Detecting the text language using Translate
To detect the language of a text, use the detectLanguage method.
Note
The detectLanguage method returns the language code of the source text. If the language cannot be detected, the language code field in the response will be empty.
Getting started
To use the examples, install cURL
The examples below are intended to be run in MacOS and Linux. To run them in Windows, see how to work with Bash in Microsoft Windows.
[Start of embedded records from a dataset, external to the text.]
-- ==== Sys2Proof/Machine/Dispatch.lean ====
section
/-!
DEFINITION. The dispatcher: one arm per command, each one call of its meaning.
-/
namespace Sys2Proof.Machine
The Translate API requires you to send your authentication credentials in each request. The authentication method depends on the type of account used to send your request:
-
Get an IAM token to authenticate your Yandex account or federated account. Transmit the token in the
Authorization
header of each request in the following format:Authorization: Bearer <IAM token>
-
Get the ID of any folder for which your account has the
ai.translate.user
role or higher. Make sure to include your folder ID in thefolderId
field in the body of each request.
-
Choose one of the authentication methods:
-
Get an IAM token. Include the IAM token in the
Authorization
header in the following format:Authorization: Bearer <IAM token>
-
Create an API key. Include the API key in the
Authorization
header in the following format:Authorization: Api-Key <API key>
-
-
Assign the service account the
ai.translate.user
role or higher for the folder where it was created.Do not specify the folder ID in your requests, as YandexGPT uses the folder in which the service account was created.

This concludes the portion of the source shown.